Те покорно отошли к стене, но мушкеты из рук не выпустили и лишь молча, с состраданием на лицах, смотрели, как к Мировичу подошли с двух сторон солдаты из комендантской роты, сопровождавшие подполковника, взяли за руки повыше локтя и отвели в кордегардию. Там его уже ожидал кузнец, ведавший при крепости ручными кандалами. Один из солдат ловко надел их Василию на запястья, а кузнец в несколько ударов ловко заклепал их и, отложив молот в сторону, проговорил с усмешкой:

– Из своих запасов не пожалел их для вашего благородия. Носите на здоровье и меня лихом не поминайте.
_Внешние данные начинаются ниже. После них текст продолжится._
@[simp] theorem State.setFlow_frame (s : State) (k : Nat) (x : Flow) :
    (s.setFlow k x).pending = s.pending ∧ (s.setFlow k x).now = s.now ∧ (s.setFlow k x).out = s.out ∧
    (s.setFlow k x).freeDrawn = s.freeDrawn ∧ (s.setFlow k x).pw = s.pw ∧ (s.setFlow k x).ready = s.ready ∧
    (s.setFlow k x).host = s.host ∧ (s.setFlow k x).fcw = s.fcw ∧ (s.setFlow k x).ck = s.ck ∧
    (s.setFlow k x).inputs = s.inputs ∧ (s.setFlow k x).ddcs = s.ddcs ∧ (s.setFlow k x).press = s.press ∧
    (s.setFlow k x).spec = s.spec ∧ (s.setFlow k x).trig = s.trig ∧ (s.setFlow k x).ctxs = s.ctxs ∧
    (s.setFlow k x).cores = s.cores ∧ (s.setFlow k x).pat = s.pat ∧ (s.setFlow k x).pe = s.pe ∧
    (s.setFlow k x).sideDead = s.sideDead ∧ (s.setFlow k x).stim = s.stim ∧ (s.setFlow k x).vine = s.vine ∧
    (s.setFlow k x).tiu = s.tiu ∧ (s.setFlow k x).tiuGroups = s.tiuGroups ∧ (s.setFlow k x).mon = s.mon ∧
    (s.setFlow k x).offered = s.offered ∧ (s.setFlow k x).ports = s.ports ∧ (s.setFlow k x).disp = s.disp ∧
    (s.setFlow k x).cellarMem = s.cellarMem ∧ (s.setFlow k x).regions = s.regions ∧ (s.setFlow k x).cell = s.cell ∧
    (s.setFlow k x).bud = s.bud ∧ (s.setFlow k x).cellarOp = s.cellarOp ∧ (s.setFlow k x).ft = s.ft ∧
    (s.setFlow k x).cal = s.cal ∧ (s.setFlow k x).sec = s.sec :=
  ⟨rfl, rfl, rfl, rfl, rfl, rfl, rfl, rfl, rfl, rfl, rfl, rfl, rfl, rfl, rfl, rfl, rfl, rfl, rfl, rfl, rfl, rfl,
    rfl, rfl, rfl, rfl, rfl, rfl, rfl, rfl, rfl, rfl, rfl, rfl, rfl⟩

@[simp] theorem State.setFlow_same (s : State) (k : Nat) (x : Flow) : (s.setFlow k x).flow k = x :=
  KMap.get_set_self ..

theorem State.setFlow_other (s : State) (k : Nat) (x : Flow) {j : Nat} (h : j ≠ k) : (s.setFlow k x).flow j = s.flow j :=
  KMap.get_set_ne _ _ _ h

@[simp] theorem State.setPort_frame (s : State) (k : Nat) (x : Port) :
    (s.setPort k x).pending = s.pending ∧ (s.setPort k x).now = s.now ∧ (s.setPort k x).out = s.out ∧
    (s.setPort k x).freeDrawn = s.freeDrawn ∧ (s.setPort k x).pw = s.pw ∧ (s.setPort k x).ready = s.ready ∧
    (s.setPort k x).host = s.host ∧ (s.setPort k x).fcw = s.fcw ∧ (s.setPort k x).ck = s.ck ∧
    (s.setPort k x).inputs = s.inputs ∧ (s.setPort k x).ddcs = s.ddcs ∧ (s.setPort k x).press = s.press ∧
    (s.setPort k x).spec = s.spec ∧ (s.setPort k x).trig = s.trig ∧ (s.setPort k x).ctxs = s.ctxs ∧
    (s.setPort k x).cores = s.cores ∧ (s.setPort k x).pat = s.pat ∧ (s.setPort k x).pe = s.pe ∧
    (s.setPort k x).sideDead = s.sideDead ∧ (s.setPort k x).stim = s.stim ∧ (s.setPort k x).vine = s.vine ∧
    (s.setPort k x).tiu = s.tiu ∧ (s.setPort k x).tiuGroups = s.tiuGroups ∧ (s.setPort k x).mon = s.mon ∧
    (s.setPort k x).offered = s.offered ∧ (s.setPort k x).rack = s.rack ∧ (s.setPort k x).disp = s.disp ∧
    (s.setPort k x).cellarMem = s.cellarMem ∧ (s.setPort k x).regions = s.regions ∧ (s.setPort k x).cell = s.cell ∧
    (s.setPort k x).bud = s.bud ∧ (s.setPort k x).cellarOp = s.cellarOp ∧ (s.setPort k x).ft = s.ft ∧
    (s.setPort k x).cal = s.cal ∧ (s.setPort k x).sec = s.sec :=
  ⟨rfl, rfl, rfl, rfl, rfl, rfl, rfl, rfl, rfl, rfl, rfl, rfl, rfl, rfl, rfl, rfl, rfl, rfl, rfl, rfl, rfl, rfl,
    rfl, rfl, rfl, rfl, rfl, rfl, rfl, rfl, rfl, rfl, rfl, rfl, rfl⟩

@[simp] theorem State.setPort_same (s : State) (k : Nat) (x : Port) : (s.setPort k x).port k = x :=
  KMap.get_set_self ..

theorem State.setPort_other (s : State) (k : Nat) (x : Port) {j : Nat} (h : j ≠ k) : (s.setPort k x).port j = s.port j :=
  KMap.get_set_ne _ _ _ h

@[simp] theorem State.setDisp_frame (s : State) (x : Disp) :
    (s.setDisp x).pending = s.pending ∧ (s.setDisp x).now = s.now ∧ (s.setDisp x).out = s.out ∧
    (s.setDisp x).freeDrawn = s.freeDrawn ∧ (s.setDisp x).pw = s.pw ∧ (s.setDisp x).ready = s.ready ∧
    (s.setDisp x).host = s.host ∧ (s.setDisp x).fcw = s.fcw ∧ (s.setDisp x).ck = s.ck ∧
    (s.setDisp x).inputs = s.inputs ∧ (s.setDisp x).ddcs = s.ddcs ∧ (s.setDisp x).press = s.press ∧
    (s.setDisp x).spec = s.spec ∧ (s.setDisp x).trig = s.trig ∧ (s.setDisp x).ctxs = s.ctxs ∧
    (s.setDisp x).cores = s.cores ∧ (s.setDisp x).pat = s.pat ∧ (s.setDisp x).pe = s.pe ∧
    (s.setDisp x).sideDead = s.sideDead ∧ (s.setDisp x).stim = s.stim ∧ (s.setDisp x).vine = s.vine ∧
    (s.setDisp x).tiu = s.tiu ∧ (s.setDisp x).tiuGroups = s.tiuGroups ∧ (s.setDisp x).mon = s.mon ∧
    (s.setDisp x).offered = s.offered ∧ (s.setDisp x).rack = s.rack ∧ (s.setDisp x).ports = s.ports ∧
    (s.setDisp x).cellarMem = s.cellarMem ∧ (s.setDisp x).regions = s.regions ∧ (s.setDisp x).cell = s.cell ∧
    (s.setDisp x).bud = s.bud ∧ (s.setDisp x).cellarOp = s.cellarOp ∧ (s.setDisp x).ft = s.ft ∧
    (s.setDisp x).cal = s.cal ∧ (s.setDisp x).sec = s.sec :=
  ⟨rfl, rfl, rfl, rfl, rfl, rfl, rfl, rfl, rfl, rfl, rfl, rfl, rfl, rfl, rfl, rfl, rfl, rfl, rfl, rfl, rfl, rfl,
    rfl, rfl, rfl, rfl, rfl, rfl, rfl, rfl, rfl, rfl, rfl, rfl, rfl⟩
Мирович не знал, поблагодарить того за скорую работу или осыпать проклятиями. И счел за лучшее промолчать, лишь подумал:

«Вот они, старые добрые кандалы. Мои предки в них хаживали, а теперь и мне познакомиться пришлось…»

«Держись, внучок, – неожиданно услышал он голос деда. – Ничего не окончено, все только начинается. Ты и не представляешь себе, какая длинная штука наша жизнь…»

6

Императрица Екатерина Алексеевна находилась в Лифляндии, когда получила от Никиты Ивановича Панина известие о мятеже в Шлиссельбургской крепости. Ей и раньше говорили и показывали подметные письма, где какие-то полуграмотные люди сомневались в законности ее власти и требовали вернуть на престол Иоанна Антоновича. Она велела привезти царственного узника в Петербург и на частной квартире встретилась с несчастным юношей, обликом и языком которого была чрезвычайно потрясена. Он произвел на нее впечатление то ли полоумного, то ли затаившегося в себе человека. Представление его в таком виде двору, если бы она даже пошла на это, вызвало бы в придворных кругах, не говоря о загранице, всеобщий скандал.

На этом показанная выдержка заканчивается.